You are viewing a plain text version of this content. The canonical link for it is here.
Posted to user@nutch.apache.org by "NG-Marketing, M.Schneider" <sc...@ng-marketing.com> on 2006/07/12 12:10:00 UTC
Pornfilter
Hello List,
does anyone of you have a "pornfilter" not to fetch those URLs and therefore
save bandwidth and storage space?
I could do that with regular expressions and the URL-filter, of course. But
maybe there is another way and somebody already made a plugin for that. Any
hints would be great.
Yours
Matthias
Re: Pornfilter
Posted by Ken Krugler <kk...@transpac.com>.
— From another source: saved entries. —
-- ==== Sys2Proof/Machine/Integer.lean ====
section
/-!
DEFINITION. Integer arithmetic, logic and bits, compare, select, move, and the immediate forms (05 R127 to R135).
-/

namespace Sys2Proof.Machine

/-! ## Elements (R128 to R131) -/

/-- |x - y| of two elements. -/
def absDiff (w : Nat) (sg : Bool) (x y : Nat) : Nat := (elemVal w sg x - elemVal w sg y).natAbs
/-- Signed or unsigned order of elements. -/
def elemLt (w : Nat) (sg : Bool) (x y : Nat) : Bool := decide (elemVal w sg x < elemVal w sg y)
/-- SatI of an exact integer into the type (R50). -/
def satElem (w : Nat) (sg : Bool) (x : Int) : Flagged Nat := satI (numOfInt x) w sg 0
/-- `div` of elements: all ones for a zero divisor (R128). -/
def divElem (w : Nat) (sg : Bool) (x y : Nat) : Nat :=
  if y % 2 ^ w = 0 then 2 ^ w - 1 else wrap w ((elemVal w sg x).tdiv (elemVal w sg y))
/-- `rem` of elements: the dividend for a zero divisor (R128). -/
def remElem (w : Nat) (sg : Bool) (x y : Nat) : Nat :=
  if y % 2 ^ w = 0 then x % 2 ^ w
  else wrap w (elemVal w sg x - elemVal w sg y * (elemVal w sg x).tdiv (elemVal w sg y))
/-- `sra`: bit w - 1 is copied. -/
def sraElem (w x n : Nat) : Nat := wrap w (sgn w x >>> n)
/-- Leading zero bits of an element. -/
def clzElem (w x : Nat) : Nat := if x % 2 ^ w = 0 then w else w - 1 - Nat.log2 (x % 2 ^ w)
/-- One bits of an element. -/
def popElem (w x : Nat) : Nat := ((List.range w).filter fun i => x.testBit i).length
/-- An element with its bits reversed. -/
def brevElem (w x : Nat) : Nat :=
  ((List.range w).map fun i => if x.testBit i then 2 ^ (w - 1 - i) else 0).foldl (· + ·) 0
/-- Position and length of a field specification (R131). -/
def fieldSpec (w f : Nat) : Nat × Nat :=
  let p := min (field f 0 8) w
  (p, min (field f 8 8) (w - p))
/-- `bfe` (R131). -/
def bfeElem (w : Nat) (sg : Bool) (x f : Nat) : Nat :=
  let (p, n) := fieldSpec w f
  if n = 0 then 0 else wrap w (elemVal n sg (field x p n))
/-- `bfi` (R131). -/
def bfiElem (w x y f : Nat) : Nat :=
  let (p, n) := fieldSpec w f
  x % 2 ^ w - (field x p n) <<< p + (field y 0 n) <<< p

/-! ## Integer arithmetic, MAJ 0x02 -/

/-- `add` (R128). -/
def execAdd (f : RWord) (s : State) : Host.Outcome State Fault Refusal :=
  s.intOp (.add f) f fun w x y _ => ((x + y) % 2 ^ w, 0)
/-- `sub` (R128). -/
def execSub (f : RWord) (s : State) : Host.Outcome State Fault Refusal :=
  s.intOp (.sub f) f fun w x y _ => (wrap w ((x : Int) - (y : Int)), 0)
/-- `mul` (R128). -/
def execMul (f : RWord) (s : State) : Host.Outcome State Fault Refusal :=
  s.intOp (.mul f) f fun w x y _ => (x * y % 2 ^ w, 0)
/-- `mulh` (R128): the high half of the exact product. -/
def execMulh (f : RWord) (s : State) : Host.Outcome State Fault Refusal :=
  let sg := intSigned f.dt
  s.intOp (.mulh f) f fun w x y _ => (wrap w (elemVal w sg x * elemVal w sg y / (2 ^ w : Int)), 0)
/-- `mad` (R128). -/
def execMad (f : RWord) (s : State) : Host.Outcome State Fault Refusal :=
  s.intOp (.mad f) f fun w x y z => ((x * y + z) % 2 ^ w, 0)
/-- `div` (R128). -/
def execDiv (f : RWord) (s : State) : Host.Outcome State Fault Refusal :=
  s.intOp (.div f) f fun w x y _ => (divElem w (intSigned f.dt) x y, 0)
/-- `rem` (R128). -/
def execRem (f : RWord) (s : State) : Host.Outcome State Fault Refusal :=
  s.intOp (.rem f) f fun w x y _ => (remElem w (intSigned f.dt) x y, 0)
/-- `min` (R128). -/
def execMin (f : RWord) (s : State) : Host.Outcome State Fault Refusal :=
  s.intOp (.min f) f fun w x y _ => (if elemLt w (intSigned f.dt) y x then y else x, 0)
/-- `max` (R128). -/
def execMax (f : RWord) (s : State) : Host.Outcome State Fault Refusal :=
  s.intOp (.max f) f fun w x y _ => (if elemLt w (intSigned f.dt) x y then y else x, 0)
/-- `abs` (R128). -/
def execAbs (f : RWord) (s : State) : Host.Outcome State Fault Refusal :=
  s.intOp (.abs f) f fun w x _ _ => ((sgn w x).natAbs % 2 ^ w, 0)
/-- `neg` (R128). -/
def execNeg (f : RWord) (s : State) : Host.Outcome State Fault Refusal :=
  s.intOp (.neg f) f fun w x _ _ => (wrap w (0 - (x : Int)), 0)
/-- `adds` (R128): saturates and reports SAT. -/
def execAdds (f : RWord) (s : State) : Host.Outcome State Fault Refusal :=
  let sg := intSigned f.dt
  s.intOp (.adds f) f fun w x y _ => satElem w sg (elemVal w sg x + elemVal w sg y)
/-- `subs` (R128). -/
def execSubs (f : RWord) (s : State) : Host.Outcome State Fault Refusal :=
  let sg := intSigned f.dt
  s.intOp (.subs f) f fun w x y _ => satElem w sg (elemVal w sg x - elemVal w sg y)

/-- `sad` of whole operands (R129). -/
def sadOperand (dt : BitVec 3) (x y z : Nat) : Nat :=
  let w := intWidth dt
  let d := ((List.range (intElems dt)).map fun e => absDiff w (intSigned dt) (elemAt w x e) (elemAt w y e)).foldl (· + ·) 0
  (d + z) % 2 ^ intBits dt

/-- `sad` (R129): a packed type sums its elements into the lane, with C read as n32. -/
def execSad (f : RWord) (s : State) : Host.Outcome State Fault Refusal :=
  simt s fun k =>
    if f.u then
      let src := fun (x : BitVec 8) => k.scalSrc s.now f.lit (intWidth f.dt) x
      s.intUni k (.sad f) f.dt f.d (k.use f.a f.actl 1 0 ++ k.use f.b f.bctl 1 0 ++ k.use f.c f.cctl 1 0)
        (sadOperand f.dt (src f.a) (src f.b) (src f.c), 0)
    else
      let m := k.active f.pk (modNP f.mod)
      let g := intBits f.dt / 32
      let dtC : BitVec 3 := if intWidth f.dt < 32 then 1 else f.dt
      s.intVec k (.sad f) f.dt m f.d (k.use f.a f.actl g m ++ k.use f.b f.bctl g m ++ k.use f.c f.cctl g m) fun lane =>
        (sadOperand f.dt (k.intSrc s.now f.lit f.dt f.a lane) (k.intSrc s.now f.lit f.dt f.b lane)
          (k.intSrc s.now f.lit dtC f.c lane), 0)

/-! ## Logic and bits, MAJ 0x03 (R130, R131) -/

/-- `and`. -/
def execAnd (f : RWord) (s : State) : Host.Outcome State Fault Refusal :=
  s.intOp (.and f) f fun _ x y _ => (x &&& y, 0)
/-- `or`. -/
def execOr (f : RWord) (s : State) : Host.Outcome State Fault Refusal :=
  s.intOp (.or f) f fun _ x y _ => (x ||| y, 0)
/-- `xor`. -/
def execXor (f : RWord) (s : State) : Host.Outcome State Fault Refusal :=
  s.intOp (.xor f) f fun _ x y _ => (x ^^^ y, 0)
/-- `not`. -/
def execNot (f : RWord) (s : State) : Host.Outcome State Fault Refusal :=
  s.intOp (.not f) f fun w x _ _ => (2 ^ w - 1 - x % 2 ^ w, 0)
/-- `shl`. -/
def execShl (f : RWord) (s : State) : Host.Outcome State Fault Refusal :=
  s.intOp (.shl f) f fun w x y _ => (x * 2 ^ (y % w) % 2 ^ w, 0)
/-- `shr`. -/
def execShr (f : RWord) (s : State) : Host.Outcome State Fault Refusal :=
  s.intOp (.shr f) f fun w x y _ => (x % 2 ^ w / 2 ^ (y % w), 0)
/-- `sra`. -/
def execSra (f : RWord) (s : State) : Host.Outcome State Fault Refusal :=
  s.intOp (.sra f) f fun w x y _ => (sraElem w x (y % w), 0)
/-- `clz`. -/
def execClz (f : RWord) (s : State) : Host.Outcome State Fault Refusal :=
  s.intOp (.clz f) f fun w x _ _ => (clzElem w x, 0)
/-- `popc`. -/
def execPopc (f : RWord) (s : State) : Host.Outcome State Fault Refusal :=
  s.intOp (.popc f) f fun w x _ _ => (popElem w x, 0)
/-- `brev`. -/
def execBrev (f : RWord) (s : State) : Host.Outcome State Fault Refusal :=
  s.intOp (.brev f) f fun w x _ _ => (brevElem w x, 0)
/-- `bfe` (R131). -/
def execBfe (f : RWord) (s : State) : Host.Outcome State Fault Refusal :=
  s.intOp (.bfe f) f fun w x y _ => (bfeElem w (intSigned f.dt) x y, 0)
/-- `bfi` (R131). -/
def execBfi (f : RWord) (s : State) : Host.Outcome State Fault Refusal :=
  s.intOp (.bfi f) f fun w x y z => (bfiElem w x y z, 0)

/-! ## Compare, select, move, MAJ 0x04 -/

/-- A condition code of `cmp` (R132). -/
def cmpCond (cc : Nat) (x y : Int) : Bool :=
  if cc = 0 then decide (x = y) else if cc = 1 then decide (x ≠ y) else if cc = 2 then decide (x < y)
  else if cc = 3 then decide (x ≤ y) else if cc = 4 then decide (y < x) else decide (y ≤ x)

/-- `cmp` (R132): the active lanes' bits of Kd, or every bit in the scalar form. -/
def execCmp (f : RWord) (s : State) : Host.Outcome State Fault Refusal :=
  simt s fun k =>
    let w := intWidth f.dt
    let val := elemVal w (intSigned f.dt)
    if f.u then
      s.issueRegs k (.cmp f) (k.use f.a f.actl 1 0 ++ k.use f.b f.bctl 1 0) [] fun wv =>
        let r := cmpCond (mod4 f.mod) (val (k.scalSrc s.now f.lit w f.a)) (val (k.scalSrc s.now f.lit w f.b))
        s.commit k (wv.kwrite k.fr.owned f.d.toNat (BitVec.allOnes 32) (if r then BitVec.allOnes 32 else 0)) (Instr.cmp f).len
    else
      let m := k.active f.pk (modNP f.mod)
      let g := intBits f.dt / 32
      s.issueRegs k (.cmp f) (k.use f.a f.actl g m ++ k.use f.b f.bctl g m) [] fun wv =>
        let r := maskOf fun lane => m.getLsbD lane &&
          cmpCond (mod4 f.mod) (val (k.intSrc s.now f.lit f.dt f.a lane)) (val (k.intSrc s.now f.lit f.dt f.b lane))
        s.commit k (wv.kwrite k.fr.owned f.d.toNat m r) (Instr.cmp f).len

/-- `sel` (R133). -/
def execSel (f : RWord) (s : State) : Host.Outcome State Fault Refusal :=
  simt s fun k =>
    if f.u then
      let src := fun (x : BitVec 8) => k.scalSrc s.now f.lit (intWidth f.dt) x
      s.intUni k (.sel f) f.dt f.d (k.use f.a f.actl 1 0 ++ k.use f.b f.bctl 1 0 ++ k.use f.c f.cctl 1 0)
        (if src f.c ≠ 0 then src f.a else src f.b, 0)
    else
      let m := k.active f.pk (modNP f.mod)
      let g := intBits f.dt / 32
      let sel := k.kread f.c.toNat
      s.intVec k (.sel f) f.dt m f.d (k.use f.a f.actl g m ++ k.use f.b f.bctl g m) fun lane =>
        (k.intSrc s.now f.lit f.dt (if sel.getLsbD lane then f.a else f.b) lane, 0)

/-- `mov` (R134): its source is B. -/
def execMov (f : RWord) (s : State) : Host.Outcome State Fault Refusal :=
  s.intOp (.mov f) f fun _ _ y _ => (y, 0)

/-! ## Immediate forms, MAJ 0x07 (R135) -/

/-- `add` with an immediate. -/
def execAddImm (f : IWord) (s : State) : Host.Outcome State Fault Refusal :=
  s.immOp (.addImm f) f fun w x y => (x + y) % 2 ^ w
/-- `mul` with an immediate. -/
def execMulImm (f : IWord) (s : State) : Host.Outcome State Fault Refusal :=
  s.immOp (.mulImm f) f fun w x y => x * y % 2 ^ w
/-- `and` with an immediate. -/
def execAndImm (f : IWord) (s : State) : Host.Outcome State Fault Refusal :=
  s.immOp (.andImm f) f fun _ x y => x &&& y
/-- `or` with an immediate. -/
def execOrImm (f : IWord) (s : State) : Host.Outcome State Fault Refusal :=
  s.immOp (.orImm f) f fun _ x y => x ||| y
/-- `xor` with an immediate. -/
def execXorImm (f : IWord) (s : State) : Host.Outcome State Fault Refusal :=
  s.immOp (.xorImm f) f fun _ x y => x ^^^ y
/-- `shl` with an immediate. -/
def execShlImm (f : IWord) (s : State) : Host.Outcome State Fault Refusal :=
  s.immOp (.shlImm f) f fun w x y => x * 2 ^ (y % w) % 2 ^ w
/-- `shr` with an immediate. -/
def execShrImm (f : IWord) (s : State) : Host.Outcome State Fault Refusal :=
  s.immOp (.shrImm f) f fun w x y => x % 2 ^ w / 2 ^ (y % w)
/-- `sra` with an immediate. -/
def execSraImm (f : IWord) (s : State) : Host.Outcome State Fault Refusal :=
  s.immOp (.sraImm f) f fun w x y => sraElem w x (y % w)
/-- `mov` of an immediate. -/
def execMovImm (f : IWord) (s : State) : Host.Outcome State Fault Refusal :=
  s.immOp (.movImm f) f fun _ _ y => y

/-! ## Masks, MAJ 0x05 (R136) -/

/-- A mask instruction that writes Kd whole, within the owned lanes of a split wave (R27). -/
def State.maskOp (s : State) (i : Instr) (d : BitVec 8) (us : Ctx → List RegUse) (v : Ctx → Word32) :
    Host.Outcome State Fault Refusal :=
  simt s fun k => s.issueRegs k i (us k) [] fun wv =>
    s.commit k (wv.kwrite k.fr.owned d.toNat (BitVec.allOnes 32) (v k)) i.len
/-- A mask instruction that writes a scalar from the whole of mask a (R282). -/
def State.maskCount (s : State) (i : Instr) (d a : BitVec 8) (v : Word32 → Nat) : Host.Outcome State Fault Refusal :=
  simt s fun k => s.issueRegs k i [] (k.dst d 1 0) fun wv =>
    if k.maskHeld a.toNat then s.opwait k else s.commit k (k.sputD wv d (v (k.kread a.toNat))) i.len

/-- `kand`. -/
def execKand (f : RWord) (s : State) : Host.Outcome State Fault Refusal :=
  s.maskOp (.kand f) f.d (fun _ => []) fun k => k.kread f.a.toNat &&& k.kread f.b.toNat
/-- `kor`. -/
def execKor (f : RWord) (s : State) : Host.Outcome State Fault Refusal :=
  s.maskOp (.kor f) f.d (fun _ => []) fun k => k.kread f.a.toNat ||| k.kread f.b.toNat
/-- `kxor`. -/
def execKxor (f : RWord) (s : State) : Host.Outcome State Fault Refusal :=
  s.maskOp (.kxor f) f.d (fun _ => []) fun k => k.kread f.a.toNat ^^^ k.kread f.b.toNat
/-- `knot`. -/
def execKnot (f : RWord) (s : State) : Host.Outcome State Fault Refusal :=
  s.maskOp (.knot f) f.d (fun _ => []) fun k => ~~~k.kread f.a.toNat
/-- `kpop`. -/
def execKpop (f : RWord) (s : State) : Host.Outcome State Fault Refusal :=
  s.maskCount (.kpop f) f.d f.a popcount
/-- `kffs`: 32 for an empty mask. -/
def execKffs (f : RWord) (s : State) : Host.Outcome State Fault Refusal :=
  s.maskCount (.kffs f) f.d f.a fun m => (lanesOf m).headD 32
/-- `kmov`: mask to mask, scalar to mask, mask to scalar, by MOD[3:0]. -/
def execKmov (f : RWord) (s : State) : Host.Outcome State Fault Refusal :=
  if mod4 f.mod = 0 then s.maskOp (.kmov f) f.d (fun _ => []) fun k => k.kread f.a.toNat
  else if mod4 f.mod = 1 then
    s.maskOp (.kmov f) f.d (fun k => k.use f.a f.actl 1 0) fun k => BitVec.ofNat 32 (k.scalSrc s.now f.lit 32 f.a)
  else s.maskCount (.kmov f) f.d f.a BitVec.toNat

end Sys2Proof.Machine
end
>does anyone of you have a "pornfilter" not to fetch those URLs and therefore
>save bandwidth and storage space?
>
>I could do that with regular expressions and the URL-filter, of course. But
>maybe there is another way and somebody already made a plugin for that. Any
>hints would be great.
We have an "adult content" filter that we'll be contributing back to
Nutch. It uses keywords from the URL, content and meta fields to
generate a probability value. We then flag pages as probable or
possible adult, based on ranges. Seems to be working pretty well for
us, though now we need to replicate & re-tune for poker and drug spam.
Note that this does mean that an adult page does get fetched, but
where it's a win is in penalizing (via OPIC-style scoring) pages that
this adult page points to. So we still wind up fetching a lot fewer
worthless pages.
One potential problem this creates is that a lot of adult sites
contain links to download various video player software. So some
high-level pages at Adobe, Microsoft, Apple, etc. wind up getting
identified as also being "adult" in nature, but since those pages
aren't part of our focused crawl anyway, it's not a big deal for us.
-- Ken
--
Ken Krugler
Krugle, Inc.
+1 530-210-6378
"Find Code, Find Answers"
Re: Pornfilter
Posted by Matthias Jaekle <ja...@eventax.de>.
Hi,
We once downloaded a very flexibel regex from squidguard to ignore most
of the porn urls.
Matthias
NG-Marketing, M.Schneider wrote:
> Hello List,
>
>
>
> does anyone of you have a "pornfilter" not to fetch those URLs and therefore
> save bandwidth and storage space?
>
>
>
> I could do that with regular expressions and the URL-filter, of course. But
> maybe there is another way and somebody already made a plugin for that. Any
> hints would be great.
>
>
>
> Yours
>
> Matthias
>
>
>
>